In recent years, in order to alleviate the increasingly serious energy crisis and environmental protection pressure, in addition to the long-distance transportation of compressed shale gas and liquefied shale gas, shale gas has also been directly used for power generation applications. A large-capacity shale gas power station is directly built in the area where shale gas is mined, and then transmitted to long-distance power users through traditional high-voltage transmission lines. Because shale gas mining areas are often far away from large and medium-sized urban areas with concentrated electricity consumption, traditional high-voltage transmission methods will inevitably bring about the cost of construction and maintenance of high-voltage overhead transmission lines.

Contents of the invention

In order to solve the above technical problems, the present invention provides a liquefied shale gas-liquid nitrogen-superconducting DC cable composite energy transmission system.

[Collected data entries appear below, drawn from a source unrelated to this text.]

-- ==== Sys2Proof/Machine/DeviceState.lean ====
section
/-! DEFINITION. What the blocks of the device hold beside its cells and parcels. -/

namespace Sys2Proof.Machine

/-- The device's operating state (R506, R514, R520). -/
inductive DevState where
  /-- no power, or before start-up step 1 -/
  | off
  /-- start-up, between power-on and READY: the last step done -/
  | starting (step : Nat)
  | running
  | unlasted
  | retired
  | halted
  deriving DecidableEq, Repr

/-- The tick machine (R85 to R91, R109). -/
structure TickSt where
  run : Bool := false
  aligned : Bool := false
  count : W32 := 0
  epoch : W64 := 0
  boundary : Nat := 0
  alignErr : W32 := 0
  overrun : W32 := 0
  /-- at least one boundary has come since the start -/
  started : Bool := false
  deriving DecidableEq, Repr

/-- The local time counter of the tick machine and what it times (R86, R87): it runs at the datum's rate and is never
stepped. -/
structure LocalClk where
  /-- ns counted -/
  ctr : Nat := 0
  /-- the counter at the last boundary, or at the end of the build, and the ns from there to the next boundary -/
  edge : Nat := 0
  len : Nat := 0
  /-- the survey slice of the present tick has come -/
  surveyed : Bool := false
  /-- the last boundary on the datum, kept over a build (R320) -/
  lastB : Option Nat := none
  /-- the cells that ran below their floor in the present tick (R107) -/
  below : BitVec 128 := 0
  deriving DecidableEq, Repr

/-- An entry of the error log (R526). -/
structure LogEntry where
  datum : Nat
  code : W16
  cls : Nat
  parcel : Byte
  unit : W16
  qindex : Byte
  aux : Byte
  arg : W64
  /-- a continuation follows: its bytes 0x10 to 0x1F -/
  cont : Option (List Byte)
  deriving DecidableEq, Repr

/-- A stored entry: its 32 bytes, or an uncorrectable one (R533). -/
structure LogSlot where
  bytes : List Byte
  lost : Bool
  deriving DecidableEq, Repr

/-- The error log (R526 to R533). -/
structure ErrLog where
  queue : List LogEntry := []
  slots : Sparse (Option LogSlot) := []
  count : Nat := 0
  dropped : W32 := 0
  /-- ER_SRAM: UE and CE -/
  sramUe : W32 := 0
  sramCe : W32 := 0
  /-- the sticky block: ER_LOGLOST, ER_LOSTCOUNT, ER_ALERT -/
  lost : Bool := false
  lostFirst : W16 := 0
  lostCount : W32 := 0
  alertFirst : W16 := 0
  alertCause : BitVec 10 := 0
  deriving DecidableEq, Repr

/-- Stacked memory (R432 to R455). -/
structure Stacks where
  /-- bytes by stack × 2^36 + stack-local address -/
  mem : Sparse Byte := []
  /-- poisoned sectors, by the same address / 32 -/
  poison : Sparse Bool := []
  /-- device-address ranges whose bytes are undefined (R284, R329): from, up to, and a mark for the free value -/
  unsettled : List (Nat × Nat × Nat) := []
  /-- where each byte written by a parcel was placed (R284, R329): 1 + its address in `mem`, by device address -/
  wrote : Sparse Nat := []
  /-- SM_ECC of each stack: corrected and uncorrectable counts -/
  ce : Sparse W32 := []
  ue : Sparse W32 := []
  /-- channels trained (SM_STATE.TRAINED) and stacks lost -/
  trained : Byte := 0
  lost : Byte := 0
  /-- refresh doubled, by stack (R443) -/
  refx2 : Byte := 0
  /-- the remap table of each stack: DRAM rows (row × 512 + pseudo-channel × 16 + bank), and the row in copy (R449) -/
  remap : Sparse (List Nat) := []
  copying : Sparse (List Nat) := []
  /-- soft entries counted at the last start-up, rows repaired there, hard-repair spares used by bank (R451) -/
  soft : Sparse Nat := []
  pprLast : Sparse Nat := []
  pprUsed : Sparse Nat := []
  /-- candidate rows, newest first: (row, sector, datum) of each correction (R448) -/
  cand : Sparse (List (Nat × Nat × Nat)) := []
  /-- SM_SCRUB and the sectors scrubbed in the present pass -/
  scrubPasses : W32 := 0
  scrubCount : Nat := 0
  /-- SM_LOSS, SM_LOSS_DATUM (sticky) -/
  loss : W32 := 0
  lossDatum : W64 := 0
  /-- SM_MARGIN_CTRL, SM_MARGIN -/
  marginEn : Bool := false
  marginRun : Bool := false
  margin : List Byte := []
  deriving DecidableEq, Repr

In order to realize the above-mentioned purpose of the invention, the technical scheme that the present invention adopts is:

A liquefied shale gas-liquid nitrogen-superconducting DC cable composite energy transmission system includes a composite energy generation subsystem, a composite energy transmission subsystem and a composite energy receiving subsystem, wherein the composite energy generation subsystem After the shale gas, use part of the gaseous shale gas to generate electricity and convert the rest of the gaseous shale gas into liquefied shale gas, and convert the nitrogen in the air fed into the composite energy generation subsystem into liquid nitrogen ; The composite energy transmission subsystem transports the liquefied shale gas, liquid nitrogen and electric energy produced by the composite energy generation subsystem to the composite energy receiving subsystem;

Moreover, the liquid nitrogen transported through the composite energy transmission subsystem is used to cool the liquefied shale gas transmission pipeline and the superconducting DC cable in the composite energy transmission subsystem, wherein the liquefied shale gas transmission pipeline , used to transmit liquefied shale gas; the superconducting DC cable is used to transmit the electric energy generated by the composite energy generation subsystem.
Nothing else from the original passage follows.